#### [Listed records]
-- ==== Sys2Proof/Tests/Slice0.lean ====
section
/-! SUPPORT. The model's own tests: ill-formed terms refused, a word of every instruction written out from the opcode map, the
spec's test vectors (`95_test_vectors.md`), and a witness for the hypotheses of every statement that has some. -/

namespace Sys2Proof.Tests

open Sys2Proof.Machine

/-! ### WellFormed refuses an ill-formed term for each check -/

theorem smoke_address_jp : Instr.wellFormed (.jp 0x1000#16) = false := by decide
theorem smoke_address_call : Instr.wellFormed (.call 0xFFFF#16) = false := by decide
theorem smoke_address_ldI : Instr.wellFormed (.ldI 0x1000#16) = false := by decide
theorem smoke_address_jpV0 : Instr.wellFormed (.jpV0 0x8000#16) = false := by decide
theorem smoke_height_drw : Instr.wellFormed (.drw 0 0 16) = false := by decide
theorem smoke_boundary_accepted : Instr.wellFormed (.jp 0xFFF#16) = true ∧ Instr.wellFormed (.drw 0 0 15) = true := by decide

/-! ### A word of every instruction, bit by bit from the encoding column of the opcode table (R104) -/

theorem test_decode_cls : decode 0b0000000011100000#16 = .ok (.cls) := by decide
theorem test_decode_ret : decode 0b0000000011101110#16 = .ok (.ret) := by decide
theorem test_decode_jp : decode 0b0001001001010000#16 = .ok (.jp 0x250#16) := by decide
theorem test_decode_call : decode 0b0010001100000000#16 = .ok (.call 0x300#16) := by decide
theorem test_decode_seImm : decode 0b0011001101000010#16 = .ok (.seImm 3 0x42#8) := by decide
theorem test_decode_sneImm : decode 0b0100001101000010#16 = .ok (.sneImm 3 0x42#8) := by decide
theorem test_decode_seReg : decode 0b0101000100100000#16 = .ok (.seReg 1 2) := by decide
theorem test_decode_ldImm : decode 0b0110101001000010#16 = .ok (.ldImm 10 0x42#8) := by decide
theorem test_decode_addImm : decode 0b0111000000000011#16 = .ok (.addImm 0 0x03#8) := by decide
theorem test_decode_ldReg : decode 0b1000000100100000#16 = .ok (.ldReg 1 2) := by decide
theorem test_decode_orReg : decode 0b1000000100100001#16 = .ok (.orReg 1 2) := by decide
theorem test_decode_andReg : decode 0b1000000100100010#16 = .ok (.andReg 1 2) := by decide
theorem test_decode_xorReg : decode 0b1000000100100011#16 = .ok (.xorReg 1 2) := by decide
theorem test_decode_addReg : decode 0b1000111100010100#16 = .ok (.addReg 15 1) := by decide
theorem test_decode_sub : decode 0b1000000100100101#16 = .ok (.sub 1 2) := by decide
theorem test_decode_shr : decode 0b1000000100100110#16 = .ok (.shr 1 2) := by decide
theorem test_decode_subn : decode 0b1000000100100111#16 = .ok (.subn 1 2) := by decide
theorem test_decode_shl : decode 0b1000000100101110#16 = .ok (.shl 1 2) := by decide
theorem test_decode_sneReg : decode 0b1001000100100000#16 = .ok (.sneReg 1 2) := by decide
theorem test_decode_ldI : decode 0b1010001100000000#16 = .ok (.ldI 0x300#16) := by decide
theorem test_decode_jpV0 : decode 0b1011010100000000#16 = .ok (.jpV0 0x500#16) := by decide
theorem test_decode_rnd : decode 0b1100001100001111#16 = .ok (.rnd 3 0x0F#8) := by decide
theorem test_decode_drw : decode 0b1101000000010101#16 = .ok (.drw 0 1 5) := by decide
theorem test_decode_skp : decode 0b1110001010011110#16 = .ok (.skp 2) := by decide
theorem test_decode_sknp : decode 0b1110001010100001#16 = .ok (.sknp 2) := by decide
theorem test_decode_ldVxDt : decode 0b1111001100000111#16 = .ok (.ldVxDt 3) := by decide
theorem test_decode_ldVxK : decode 0b1111001100001010#16 = .ok (.ldVxK 3) := by decide
theorem test_decode_ldDtVx : decode 0b1111000000010101#16 = .ok (.ldDtVx 0) := by decide
theorem test_decode_ldStVx : decode 0b1111010000011000#16 = .ok (.ldStVx 4) := by decide
theorem test_decode_addIVx : decode 0b1111001000011110#16 = .ok (.addIVx 2) := by decide
theorem test_decode_ldFVx : decode 0b1111000000101001#16 = .ok (.ldFVx 0) := by decide
theorem test_decode_ldBVx : decode 0b1111010100110011#16 = .ok (.ldBVx 5) := by decide
theorem test_decode_ldMemVx : decode 0b1111001001010101#16 = .ok (.ldMemVx 2) := by decide
theorem test_decode_ldVxMem : decode 0b1111001001100101#16 = .ok (.ldVxMem 2) := by decide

#### [What needs to be done]
Within the material above, extract exactly the lines that start at the line containing "theorem test_decode_subn : decode" and stop after the line containing "theorem test_decode_addIVx : decode", and only those.

#### [Output of the task]
theorem test_decode_subn : decode 0b1000000100100111#16 = .ok (.subn 1 2) := by decide
theorem test_decode_shl : decode 0b1000000100101110#16 = .ok (.shl 1 2) := by decide
theorem test_decode_sneReg : decode 0b1001000100100000#16 = .ok (.sneReg 1 2) := by decide
theorem test_decode_ldI : decode 0b1010001100000000#16 = .ok (.ldI 0x300#16) := by decide
theorem test_decode_jpV0 : decode 0b1011010100000000#16 = .ok (.jpV0 0x500#16) := by decide
theorem test_decode_rnd : decode 0b1100001100001111#16 = .ok (.rnd 3 0x0F#8) := by decide
theorem test_decode_drw : decode 0b1101000000010101#16 = .ok (.drw 0 1 5) := by decide
theorem test_decode_skp : decode 0b1110001010011110#16 = .ok (.skp 2) := by decide
theorem test_decode_sknp : decode 0b1110001010100001#16 = .ok (.sknp 2) := by decide
theorem test_decode_ldVxDt : decode 0b1111001100000111#16 = .ok (.ldVxDt 3) := by decide
theorem test_decode_ldVxK : decode 0b1111001100001010#16 = .ok (.ldVxK 3) := by decide
theorem test_decode_ldDtVx : decode 0b1111000000010101#16 = .ok (.ldDtVx 0) := by decide
theorem test_decode_ldStVx : decode 0b1111010000011000#16 = .ok (.ldStVx 4) := by decide
theorem test_decode_addIVx : decode 0b1111001000011110#16 = .ok (.addIVx 2) := by decide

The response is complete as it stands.